The Equalization clerk explained the process. The County had reassessed my nearly 90 year-old Brookside house against comparable properties and decided it was now worth $303,000. When I asked at what value a particular neighbor’s house was assessed, she told me “$297,000.”

“That house just sold for $199,000,” I explained. “Well, it’s valued at $297,000,” she huffed, as though my stupid neighbor got bamboozled on the sale. When I clarified my concern, namely that a house is only worth what someone is willing to pay for it--and this took some doing--she told me I could protest at the next Board meeting, but that would not be until July 2006. In the meantime, I just had to pay up.

What she neglected to tell me is that the letter sent in April did not specify my new tax but my new reassessed value. The County explains that the actual impact on individual tax bills “cannot be known until this fall” when state and local governments set their mill levies for 2005. The County then lulls taxpayers into passivity by telling them, “A higher appraised value does not always mean a higher tax bill.”

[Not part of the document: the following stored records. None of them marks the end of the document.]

theorem skGo (n st : Nat) : NothingReceived a (s.skGo n st) := by
  unfold State.skGo
  split
  · exact h
  · exact ((h.wr (by decide) 0 n st).raise skPage 0).skTopo

/-! ### ACK, credits and NAK -/

/-- Both credit fields of a VC given values, as when credits come back and when a flit takes one. -/
theorem wrCredits (n vc v w : Nat) : NothingReceived a ((s.wr (availFld vc) 0 n v).wr (owedFld vc) 0 n w) := by
  obtain ⟨havail, howed⟩ := creditFlds_ne_rxFlits vc
  exact (h.wr havail 0 n v).wr howed 0 n w

theorem skRetrain (n : Nat) : NothingReceived a (s.skRetrain n) := ((h.setSkPort (by exact h.port n)).inc (by decide) 0 n 1).skGo n 3

theorem skAcked (n k : Nat) : NothingReceived a (s.skAcked n k) := by
  unfold State.skAcked
  dsimp only
  split
  · exact h.setSkPort (by exact h.port n)
  · exact h

theorem skCredit (n vc k : Nat) : NothingReceived a (s.skCredit n vc k) := h.wrCredits n vc _ _

/-- The kept flits leave again one by one. -/
theorem emitAll (n : Nat) (l : List SkFlit) : NothingReceived a (l.foldl (fun u f => u.emit (.skewer n f.bytes)) s) := by
  induction l generalizing s with
  | nil => exact h
  | cons f l ih => exact ih (h.emit _)

theorem skResend (n : Nat) : NothingReceived a (s.skResend n) := by
  unfold State.skResend
  dsimp only
  split
  · exact h
  split
  · exact h.skRetrain n
  · exact ((h.emitAll n _).setSkPort (by exact h.port n)).inc (by decide) 0 n 1

/-! ### Messages that wait -/

theorem skTake (n vc : Nat) : NothingReceived a (s.skTake n vc) := h.wrCredits n vc _ _

theorem skSendFlit (n vc : Nat) (first : Bool) (payload : List Byte) : NothingReceived a (s.skSendFlit n vc first payload) :=
  (((h.emit _).skTake n vc).inc (by decide) 0 n 1).setSkPort (by exact h.port n)

theorem skSendAll (n vc : Nat) (first : Bool) (l : List (List Byte)) : NothingReceived a (s.skSendAll n vc first l) := by
  induction l generalizing s first with
  | nil => exact h
  | cons payload l ih => exact ih (h.skSendFlit ..) false

theorem skPumpFrom (n : Nat) (blocked : List Nat) (l : List SkMsg) : NothingReceived a (s.skPumpFrom n blocked l) := by
  induction l generalizing s blocked with
  | nil => exact h
  | cons m l ih =>
    unfold State.skPumpFrom
    split
    · exact ih (h.setSkPort (by exact h.port n)) _
    · exact ih (h.skSendAll ..) blocked

theorem skPump (n : Nat) : NothingReceived a (s.skPump n) := (h.setSkPort (by exact h.port n)).skPumpFrom ..

end NothingReceived

/-! ### The two ways a flit is discarded -/

/-- What a port that is UP takes of every flit with a good CRC: its ACK, its credits and its NAK (R661, R662). -/
def State.skHeard (s : State) (n : Nat) (bs : List Byte) : State :=
  let t := (s.skAcked n (leAt bs 2 2 % 4096)).skCredit n (bitsOf (leAt bs 2 2) 13 2) (leAt bs 4 1)
  if bitOf (leAt bs 2 2) 12 then t.skResend n else t

theorem State.skHeard_nothingReceived (s : State) (n : Nat) (bs : List Byte) : NothingReceived s (s.skHeard n bs) := by
  have hcredited := ((NothingReceived.refl s).skAcked n (leAt bs 2 2 % 4096)).skCredit n (bitsOf (leAt bs 2 2) 13 2) (leAt bs 4 1)
  unfold State.skHeard
  dsimp only
  split
  · exact hcredited.skResend n
  · exact hcredited

section
variable {s : State} {n : Nat} {bs : List Byte} (hon : s.skOn = true) (hup : s.skUp n = true)
include hon hup

section
variable (hbad : bs.length ≠ 64 ∨ leAt bs 60 4 ≠ crc32c (bs.take 60))
include hbad

/-- The first flit whose CRC fails is counted and answered by a NAK. -/
theorem State.flitIn_badCrc_first (hnak : (s.skPort n).nakSent = false) :
    s.flitIn n bs = ((s.inc F.SK_CRC_ERR_CNT 0 n).setSkPort { s.skPort n with nakSent := true }).skIdle n 1 0 0 :=
  (if_neg (by simp [hon, hup])).trans ((if_pos hbad).trans (if_neg (ne_true_of_eq_false hnak)))

/-- While that NAK stands, the next is counted only. -/
theorem State.flitIn_badCrc_again (hnak : (s.skPort n).nakSent = true) : s.flitIn n bs = s.inc F.SK_CRC_ERR_CNT 0 n :=
  (if_neg (by simp [hon, hup])).trans ((if_pos hbad).trans (if_pos hnak))

end

section
variable (hlen : bs.length = 64) (hcrc : leAt bs 60 4 = crc32c (bs.take 60))
include hlen hcrc

/-- A flit with a good CRC is heard; one that is not IDLE and has the number expected arrives; then the messages that wait may go. -/
theorem State.flitIn_goodCrc : s.flitIn n bs = ((if bitOf (leAt bs 0 2) 15 then s.skHeard n bs
      else if leAt bs 0 2 % 4096 = ((s.skHeard n bs).skPort n).rxSeq then ((s.skHeard n bs).inc F.SK_RX_FLITS 0 n).skArrive n
        (bitsOf (leAt bs 0 2) 12 2) (bitOf (leAt bs 0 2) 14) ((bs.drop 8).take 52)
      else s.skHeard n bs).skPump 0).skPump 1 :=
  (if_neg (by simp [hon, hup])).trans (if_neg (by simp [hlen, hcrc]))

/-- A flit out of order is heard, and does not arrive. -/
theorem State.flitIn_outOfOrder (hidle : bitOf (leAt bs 0 2) 15 = false) (hseq : leAt bs 0 2 % 4096 ≠ (s.skPort n).rxSeq) :
    s.flitIn n bs = ((s.skHeard n bs).skPump 0).skPump 1 := by
  rw [← (s.skHeard_nothingReceived n bs).rxSeq n] at hseq
  rw [State.flitIn_goodCrc hon hup hlen hcrc, if_neg (by simp [hidle]), if_neg hseq]

end

end

theorem exec_flitReceive (n : Fin 2) (bs : List Byte) (s : State) : exec (.flitReceive n bs) s = .next (s.flitIn n bs) := rfl

/-- Settles O47. A flit with a bad CRC advances one counter and at most sends a NAK. One out of order is heard, and neither hearing it nor
sending what waits takes anything in. -/
theorem badFlitsAreDiscarded : Obligations.BadFlitsAreDiscarded := by
  refine ⟨fun n bs s hon hup hbad => ?badCrc, fun n bs s hon hup hlen hcrc hidle hseq => ?outOfOrder⟩
  case badCrc =>
    have hexec := exec_flitReceive n bs s
    have hcount := s.rd_inc_same F.SK_CRC_ERR_CNT 0 n 1
    have hframe := (Changes.refl s).inc F.SK_CRC_ERR_CNT 0 n 1
    cases hnak : (s.skPort n).nakSent with
    | false =>
      rw [State.flitIn_badCrc_first hon hup hbad hnak] at hexec
      have hport := (s.inc F.SK_CRC_ERR_CNT 0 n).skPort_setSkPort_self (p := { s.skPort n with nakSent := true }) (s.skPort_num n)
      refine ⟨_, hexec, hcount, hport, fun _ => ?_, nofun, hframe.put rfl rfl⟩
      simp only [State.skIdle, State.emit, hport]
      rfl
    | true =>
      rw [State.flitIn_badCrc_again hon hup hbad hnak] at hexec
      have hport : s.skPort n = { s.skPort n with nakSent := true } := by rw [← hnak]
      exact ⟨_, hexec, hcount, hport, nofun, fun _ => rfl, hframe⟩
  case outOfOrder =>
    have hheard := ((s.skHeard_nothingReceived n bs).skPump 0).skPump 1
    have hexec := exec_flitReceive n bs s
    rw [State.flitIn_outOfOrder hon hup hlen hcrc hidle hseq] at hexec
    exact ⟨_, hexec, hheard.rxSeq n, hheard.cur n, hheard.count n, hheard.sch, hheard.byteAt⟩

end Sys2Proof.Machine
end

This same letters come with a bit of a scare as well. “An appeal can result in an increase, decrease, or no change in assessed valuation.” This makes the readers of the letters understandably wary. In a game of free association, the words “equity” and “justice” do not naturally flow from the words “Jackson” and “County.”

The last time I appealed anything in Jackson County it was a speeding ticket. The clerk at Municipal Court assured me that, if I appealed, the worst that could happen was that I would just have to pay the ticket. He apparently didn’t tell James M. Reed, a frustrated hanging judge stuck in traffic court. Upon hearing my case—sort of--the preposterous Judge Reed tripled my fine, just as he had everyone else’s who had preceded me.

“With all due respect,” said I to the judge, “aren’t you discouraging me and these other people from pursuing our civil rights by arbitrarily tripling our fines.”

“I don’t like people who run red lights,” he answered. “Neither do I,” said I, “but I didn’t run a red light!”

Like I say, in Jackson County, in any jurisdiction therein, it pays to be wary. I had to appeal the ticket to another level just to get it bumped down to where I started.

Earlier this year, I faced another unexpected hike. Cherries, the Plaza-based enterprise where I usually lunch, raised the cost of its chocolate custard by 4% or some 14 cents a day. Before doing so, however, the proprietors explained why they had to raise the prices and then apologized for so doing. Ah, free enterprise! This hike will set me back about $21 this year.

Gasoline hikes will cost me about $200 additional this year, and for the pleasure of raising my prices, oil executives are pilloried by know-nothing editorial writers and ambitious politicians. I have spent $3.00 this year in withdrawing money from ATMs out of town—a wonderful service—and even this teeny fee draws angry editorial outcries.

"Congress must realize this upward trend in surcharges will continue if nothing is done," bellowed the consumer group director of the Washington-based U.S. Public Interest Research Group. A survey had revealed that the average ATM fee for non-customers had gone up from $1.30 to $1.42, and this protest drew sympathetic national attention.

But protest your taxes, and you mark yourself a heartless reactionary: anti-child, anti-poor, anti-government, good Gosh! Well, so be it. This year I am voting “No” on everything. And before condemning me, check with your own mortgage company and see what the County has stuffed in your stocking.